Côté emploi, les deux géants nucléaires français ne font pas dans le détail. Après la perte de plusieurs milliers d’emplois programmée par Areva l’année dernière, assortie d’un plan d’économies d’un milliard d’euros, EDF a à son tour annoncé en ce début 2016 la suppression de 3500 emplois en France dans les trois années à venir. Cela représente environ 5 % des effectifs de la firme en France. Côté sécurité, la main-d’œuvre qualifiée commence à manquer. En effet le personnel expérimenté atteint l’âge de la retraite, les départs anticipés se multiplient pour cause de nouvelles méthodes managériales chez EDF et la sous-traitance augmente. Les intervenants extérieurs sont passés de 20 % au début des années quatre-vingt à près de 80 % des activités de maintenance. En outre, quarante années de production ont provoqué une accumulation de déchets radioactifs. Environ 85 % du volume des déchets radioactifs produits annuellement ont pour origine la production d’électricité.

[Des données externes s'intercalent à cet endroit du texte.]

-- ==== Sys2Proof/Machine/Verify.lean ====
section
/-!
DEFINITION. What a start verifies of an image (R317): SHA3-384, RSASSA-PSS with SHA-384 for a 3072-bit key, and SLH-DSA-SHAKE-192s. The rule
names the algorithms and gives none of their steps: those are PRESUMED, from FIPS 202, FIPS 180-4, RFC 8017 and FIPS 205 (log 71). Byte
strings are lists of numbers below 256.
-/
namespace Sys2Proof.Machine

/-- A byte string as a number, the first byte most significant. -/
def fromBE (l : List Nat) : Nat := l.foldl (fun a b => 256 * a + b) 0
/-- The n bytes of a number, the most significant first. -/
def toBE (n v : Nat) : List Nat := ((List.range n).map fun k => v / 256 ^ k % 256).reverse
def fromLE (l : List Nat) : Nat := l.foldr (fun b a => b + 256 * a) 0
def toLE (n v : Nat) : List Nat := (List.range n).map fun k => v / 256 ^ k % 256
/-- The consecutive pieces of n bytes of a string, at most `fuel` of them. -/
def pieces (n : Nat) : Nat → List Nat → List (List Nat)
  | 0, _ => []
  | k + 1, l => if l.isEmpty then [] else l.take n :: pieces n k (l.drop n)

/-! ## SHA-3 and SHAKE (FIPS 202) -/

def rotl64 (v n : Nat) : Nat := (v <<< n ||| v >>> (64 - n)) % 2 ^ 64
/-- One step of the linear feedback register that makes the round constants. -/
def keccakLfsr (r : Nat) : Nat := let x := 2 * r; if 256 ≤ x then x ^^^ 0x171 else x
/-- The 7 bits of a round's constant, at 2^j − 1, and the register after them. -/
def keccakConst : Nat → Nat → Nat × Nat
  | 0, r => (0, r)
  | j + 1, r =>
    let p := keccakConst j r
    (p.1 + (p.2 % 2) <<< (2 ^ j - 1), keccakLfsr p.2)
/-- The rotation offsets of the lanes, at x + 5y. -/
def keccakRot : List Nat :=
  [0, 1, 62, 28, 27, 36, 44, 6, 55, 20, 3, 10, 43, 25, 39, 41, 45, 15, 21, 8, 18, 2, 61, 56, 14]
/-- A round: theta, rho and pi, chi, and iota with the constant `rc`. Lanes stand at x + 5y. -/
def keccakRound (a : List Nat) (rc : Nat) : List Nat :=
  let at_ (l : List Nat) (i : Nat) := l.getD i 0
  let c := (List.range 5).map fun x => at_ a x ^^^ at_ a (x + 5) ^^^ at_ a (x + 10) ^^^ at_ a (x + 15) ^^^ at_ a (x + 20)
  let d := (List.range 5).map fun x => at_ c ((x + 4) % 5) ^^^ rotl64 (at_ c ((x + 1) % 5)) 1
  let b := (List.range 25).map fun i =>
    let x := (i % 5 + 3 * (i / 5)) % 5
    let j := x + 5 * (i % 5)
    rotl64 (at_ a j ^^^ at_ d x) (at_ keccakRot j)
  (List.range 25).map fun i =>
    let y := i / 5 * 5
    let v := at_ b i ^^^ ((2 ^ 64 - 1 - at_ b (y + (i + 1) % 5)) &&& at_ b (y + (i + 2) % 5))
    if i = 0 then v ^^^ rc else v
def keccakRounds : Nat → Nat → List Nat → List Nat
  | 0, _, a => a
  | n + 1, r, a =>
    let c := keccakConst 7 r
    keccakRounds n c.2 (keccakRound a c.1)
def keccakF (a : List Nat) : List Nat := keccakRounds 24 1 a
/-- A block is added to the state and permuted. -/
def keccakAbsorb (a : List Nat) (block : List Nat) : List Nat :=
  let w := (pieces 8 25 block).map fromLE
  keccakF (a.mapIdx fun i v => v ^^^ w.getD i 0)
/-- The message padded to blocks of `rate` bytes, after the suffix `suf`. -/
def keccakPad (rate suf : Nat) (m : List Nat) : List Nat :=
  let n := rate - m.length % rate
  m ++ (if n = 1 then [suf + 0x80] else suf :: List.replicate (n - 2) 0 ++ [0x80])
def keccakSqueeze (rate : Nat) : Nat → List Nat → List Nat
  | 0, _ => []
  | n + 1, a => (a.flatMap (toLE 8)).take rate ++ keccakSqueeze rate n (keccakF a)
def sponge (rate suf out : Nat) (m : List Nat) : List Nat :=
  let p := keccakPad rate suf m
  let a := (pieces rate p.length p).foldl keccakAbsorb (List.replicate 25 0)
  (keccakSqueeze rate ((out + rate - 1) / rate) a).take out
def sha3_384 (m : List Nat) : List Nat := sponge 104 0x06 48 m
def shake256 (m : List Nat) (out : Nat) : List Nat := sponge 136 0x1F out m

/-! ## SHA-384 (FIPS 180-4) -/

/-- The largest r with r ^ e ≤ v and r < 2 ^ n + acc, from `acc` on by bits. -/
def rootFrom (e v : Nat) : Nat → Nat → Nat
  | 0, acc => acc
  | n + 1, acc => rootFrom e v n (if (acc + 2 ^ n) ^ e ≤ v then acc + 2 ^ n else acc)
/-- The first 64 bits of the fractional part of the e-th root of p. -/
def rootFrac (e p : Nat) : Nat := rootFrom e (p * 2 ^ (64 * e)) 72 0 % 2 ^ 64
/-- The first n primes above those in `l` (in falling order), by trial. -/
def nextPrimes : Nat → Nat → List Nat → List Nat
  | 0, _, l => l.reverse
  | fuel + 1, k, l => nextPrimes fuel (k + 1) (if l.all fun p => k % p != 0 then k :: l else l)
/-- The first eighty primes. -/
def primes80 : List Nat := nextPrimes 408 2 []
def sha512K : List Nat := primes80.map (rootFrac 3)
def sha384Init : List Nat := ((primes80.drop 8).take 8).map (rootFrac 2)
def rotr64 (v n : Nat) : Nat := (v >>> n ||| v <<< (64 - n)) % 2 ^ 64
/-- The message schedule's words, the latest first. -/
def sha512Sched : Nat → List Nat → List Nat
  | 0, w => w
  | n + 1, w =>
    let s1 (x : Nat) := rotr64 x 19 ^^^ rotr64 x 61 ^^^ x >>> 6
    let s0 (x : Nat) := rotr64 x 1 ^^^ rotr64 x 8 ^^^ x >>> 7
    sha512Sched n ((s1 (w.getD 1 0) + w.getD 6 0 + s0 (w.getD 14 0) + w.getD 15 0) % 2 ^ 64 :: w)
/-- A round with constant and schedule word added to `kw`. -/
def sha512Round (v : List Nat) (kw : Nat) : List Nat :=
  match v with
  | [a, b, c, d, e, f, g, h] =>
    let t1 := h + (rotr64 e 14 ^^^ rotr64 e 18 ^^^ rotr64 e 41) + ((e &&& f) ^^^ ((2 ^ 64 - 1 - e) &&& g)) + kw
    let t2 := (rotr64 a 28 ^^^ rotr64 a 34 ^^^ rotr64 a 39) + ((a &&& b) ^^^ (a &&& c) ^^^ (b &&& c))
    [(t1 + t2) % 2 ^ 64, a, b, c, (d + t1) % 2 ^ 64, e, f, g]
  | v => v
def sha512Block (h : List Nat) (block : List Nat) : List Nat :=
  let w := (sha512Sched 64 ((pieces 8 16 block).map fromBE).reverse).reverse
  List.zipWith (fun a b => (a + b) % 2 ^ 64) h ((List.zipWith (· + ·) sha512K w).foldl sha512Round h)
def sha384 (m : List Nat) : List Nat :=
  let z := (239 - m.length % 128) % 128
  let p := m ++ [0x80] ++ List.replicate z 0 ++ toBE 16 (8 * m.length)
  (((pieces 128 p.length p).foldl sha512Block sha384Init).flatMap (toBE 8)).take 48

/-! ## RSASSA-PSS (RFC 8017) -/

/-- b to the power e modulo n, by e's bits, of which there are at most `fuel`. -/
def powMod : Nat → Nat → Nat → Nat → Nat
  | 0, _, _, n => 1 % n
  | fuel + 1, b, e, n =>
    if e = 0 then 1 % n
    else
      let r := powMod fuel (b * b % n) (e / 2) n
      if e % 2 = 1 then b * r % n else r
/-- The mask generation function with SHA-384. -/
def mgf384 (seed : List Nat) (out : Nat) : List Nat :=
  ((List.range ((out + 47) / 48)).flatMap fun k => sha384 (seed ++ toBE 4 k)).take out
/-- The encoded message `em`, 384 bytes that hold 3,071 bits, is one of `m`; the salt is as long as the hash. -/
def pssEncoded (m em : List Nat) : Bool :=
  let masked := em.take 335
  let h := (em.drop 335).take 48
  let db := List.zipWith (· ^^^ ·) masked (mgf384 h 335)
  let db := match db with | b :: l => b % 128 :: l | [] => []
  em.getD 383 0 == 0xBC && em.getD 0 0 < 128 && db.take 287 == List.replicate 286 0 ++ [1]
    && h == sha384 (List.replicate 8 0 ++ sha384 m ++ db.drop 287)
/-- The signature `sig` of `m` verifies under the 3072-bit modulus and the exponent that `key` holds, each most significant byte first. -/
def rsaVerifies (key m sig : List Nat) : Bool :=
  let n := fromBE (key.take 384)
  let e := key.drop 384
  let s := fromBE sig
  2 ^ 3071 ≤ n && sig.length == 384 && s < n && pssEncoded m (toBE 384 (powMod (8 * e.length) s (fromBE e) n))

/-! ## SLH-DSA-SHAKE-192s (FIPS 205): n 24, h 63, d 7, h' 9, a 14, k 17, w 16 -/

/-- An address: layer, tree, type, key pair, and the two words after it. -/
def slhAdrs (layer tree type pair c h : Nat) : List Nat := toBE 4 layer ++ toBE 12 tree ++ toBE 4 type ++ toBE 4 pair ++ toBE 4 c ++ toBE 4 h
/-- F, H and T: the hash of a string under the public seed and an address. -/
def slhHash (seed adrs m : List Nat) : List Nat := shake256 (seed ++ adrs ++ m) 24
/-- The first `n` numbers of b bits of a string, the most significant first. -/
def base2b (m : List Nat) (b n : Nat) : List Nat :=
  let v := fromBE m / 2 ^ (8 * m.length - b * n)
  ((List.range n).map fun k => v / 2 ^ (b * k) % 2 ^ b).reverse
/-- The chain from step i on, of `n` steps; `adrs` gives the address of a step. -/
def slhChain (seed : List Nat) (adrs : Nat → List Nat) : Nat → Nat → List Nat → List Nat
  | 0, _, x => x
  | n + 1, i, x => slhChain seed adrs n (i + 1) (slhHash seed (adrs i) x)
/-- The root that a leaf's node and its authentication path give; `adrs h i` is the address of node i at height h. -/
def slhClimb (seed : List Nat) (adrs : Nat → Nat → List Nat) : List (List Nat) → Nat → Nat → List Nat → List Nat
  | [], _, _, node => node
  | s :: auth, h, i, node =>
    slhClimb seed adrs auth (h + 1) (i / 2) (slhHash seed (adrs (h + 1) (i / 2)) (if i % 2 = 0 then node ++ s else s ++ node))
/-- The WOTS+ public key that the 51 values `sig` give for the 24-byte message m. -/
def wotsKey (seed : List Nat) (layer tree pair : Nat) (sig : List (List Nat)) (m : List Nat) : List Nat :=
  let l := base2b m 4 48
  let sum := l.foldl (fun a x => a + (15 - x)) 0
  let l := l ++ base2b (toBE 2 (16 * sum)) 4 3
  let ends := (List.zip l sig).mapIdx fun i e => slhChain seed (fun j => slhAdrs layer tree 0 pair i j) (15 - e.1) e.1 e.2
  slhHash seed (slhAdrs layer tree 1 pair 0 0) ends.flatten
/-- The root of an XMSS tree that leaf `leaf`'s signature, 51 values and a path of 9, gives for m. -/
def xmssRoot (seed : List Nat) (layer tree leaf : Nat) (sig : List (List Nat)) (m : List Nat) : List Nat :=
  slhClimb seed (fun h i => slhAdrs layer tree 2 0 h i) (sig.drop 51) 0 leaf (wotsKey seed layer tree leaf (sig.take 51) m)
/-- The root of the hypertree from layer `layer` up. -/
def hyperRoot (seed : List Nat) : Nat → Nat → Nat → Nat → List (List Nat) → List Nat → List Nat
  | 0, _, _, _, _, m => m
  | n + 1, layer, tree, leaf, sig, m =>
    hyperRoot seed n (layer + 1) (tree / 512) (tree % 512) (sig.drop 60) (xmssRoot seed layer tree leaf (sig.take 60) m)
/-- The FORS public key that the 17 trees' signatures, a value and a path of 14 each, give for the indices `l`. -/
def forsRoots (seed : List Nat) (tree leaf : Nat) : List Nat → Nat → List (List Nat) → List Nat
  | [], _, _ => []
  | x :: l, i, sig =>
    let i0 := i * 2 ^ 14 + x
    let node := slhHash seed (slhAdrs 0 tree 3 leaf 0 i0) (sig.headD [])
    slhClimb seed (fun h k => slhAdrs 0 tree 3 leaf h k) ((sig.take 15).drop 1) 0 i0 node ++ forsRoots seed tree leaf l (i + 1) (sig.drop 15)
/-- The signature `sig` of `m` with an empty context verifies under the key: public seed and root. -/
def slhVerifies (key m sig : List Nat) : Bool :=
  let seed := key.take 24
  let root := key.drop 24
  let v := pieces 24 676 sig
  let digest := shake256 (v.headD [] ++ key ++ [0, 0] ++ m) 39
  let tree := fromBE ((digest.drop 30).take 7) % 2 ^ 54
  let leaf := fromBE (digest.drop 37) % 512
  let fors := slhHash seed (slhAdrs 0 tree 4 leaf 0 0) (forsRoots seed tree leaf (base2b (digest.take 30) 14 17) 0 ((v.drop 1).take 255))
  key.length == 48 && sig.length == 16224 && hyperRoot seed 7 0 tree leaf (v.drop 256) fors == root

/-! ## An image -/

def byteNums (l : List Byte) : List Nat := l.map (·.toNat)
/-- The hash of the two keys of the header (R317). -/
def imageKeyHash (i : BootImage) : BitVec 384 := BitVec.ofNat 384 (fromBE (sha3_384 (byteNums (i.rsaKey ++ i.slhKey))))
/-- What the signatures sign: header and body (log 71). -/
def imageBytes (i : BootImage) : List Nat := byteNums (i.rsaKey ++ i.slhKey ++ i.body)
/-- The hash by which a retained copy is told from the image requested (R316). -/
def imageHash (i : BootImage) : List Nat := sha3_384 (imageBytes i ++ byteNums (i.rsaSig ++ i.slhSig))
/-- The image verifies under both keys (R317). -/
def imageSigned (i : BootImage) : Bool :=
  rsaVerifies (byteNums i.rsaKey) (imageBytes i) (byteNums i.rsaSig) && slhVerifies (byteNums i.slhKey) (imageBytes i) (byteNums i.slhSig)

end Sys2Proof.Machine
end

Cela représente environ 2 kilogrammes par an et par habitant. La production française annuelle est de l’ordre de 50 000 tonnes (toutes espèces confondues, soit 20 à 25 000 m3). Plus les années passent, plus le coût de la gestion de ces déchets explose. Et les conséquences environnementales impactent d’ores et déjà les générations futures.

 

La recherche sur les énergies renouvelables phagocytée par le nucléaire 

Dans son rapport publié le 31 janvier 2012 sur le coût de la filière électronucléaire, la Cour des comptes pointait du doigt le vieillissement des centrales car on « n’a plus le temps de construire des solutions nucléaires de remplacement ». Ainsi, les charges d’exploitation du parc nucléaire français ont couté 8,9 milliards d’euros à EDF en 2010.

Toujours d’après le même rapport, les montants concernant les coûts passés et actuels de la filière électronucléaire fixent à environ 188 milliards d’euros les dépenses entre 1945 et 2010. La mise en place et la construction de la filière nucléaire française ont nécessité un investissement de 121 milliards d’euros. La recherche a quant à elle bénéficié de 55 milliards (près d’un milliard par an, le nucléaire monopolisant ainsi environ 90 % du budget recherche de l’énergie en France). S’y ajoutent 12 milliards pour la construction, le fonctionnement et l’arrêt de Superphénix. Enfin, les coûts de construction, d’exploitation et de fermeture du stockage Cigéo à Bure sont, eux, estimés entre 13,5 et 16,5 milliards d’euros répartis sur plus de 100 ans. Chiffres pharamineux à rapprocher du budget du logement social. 

On voit le peu de crédit qu’il convient d’accorder à la thèse d’une « renaissance du nucléaire », en matière de production électrique en tout cas. Avec cette technologie vieillissante, onéreuse et opaque, la question n’est donc plus de savoir s’il y aura un accident nucléaire en France mais quand il aura lieu. Comme le souligne Marie-Christine Gambérini, « il est désormais clair que la sortie de l’électronucléaire ne se fera pas sans rupture. Il faut arrêter de se cacher derrière des scénarios et des études de faisabilité, comme si l’on disposait encore de décennies devant nous pour éviter le pire et comme si exiger une chance de survie équivalait à réclamer la lune, voire frôlait l’indécence. Si l’on avait réalisé ne serait-ce que le centième des études de faisabilité, pratique et financière, pour construire les centrales nucléaires qu’on en réclame pour les fermer, l’industrie électronucléaire n’aurait jamais vu le jour ! »

 

Dominique Malvaud

 

  • 1. L’auteur tient à remercier Marie-Christine Gambérini pour ses nombreux travaux et écrits sur le sujet.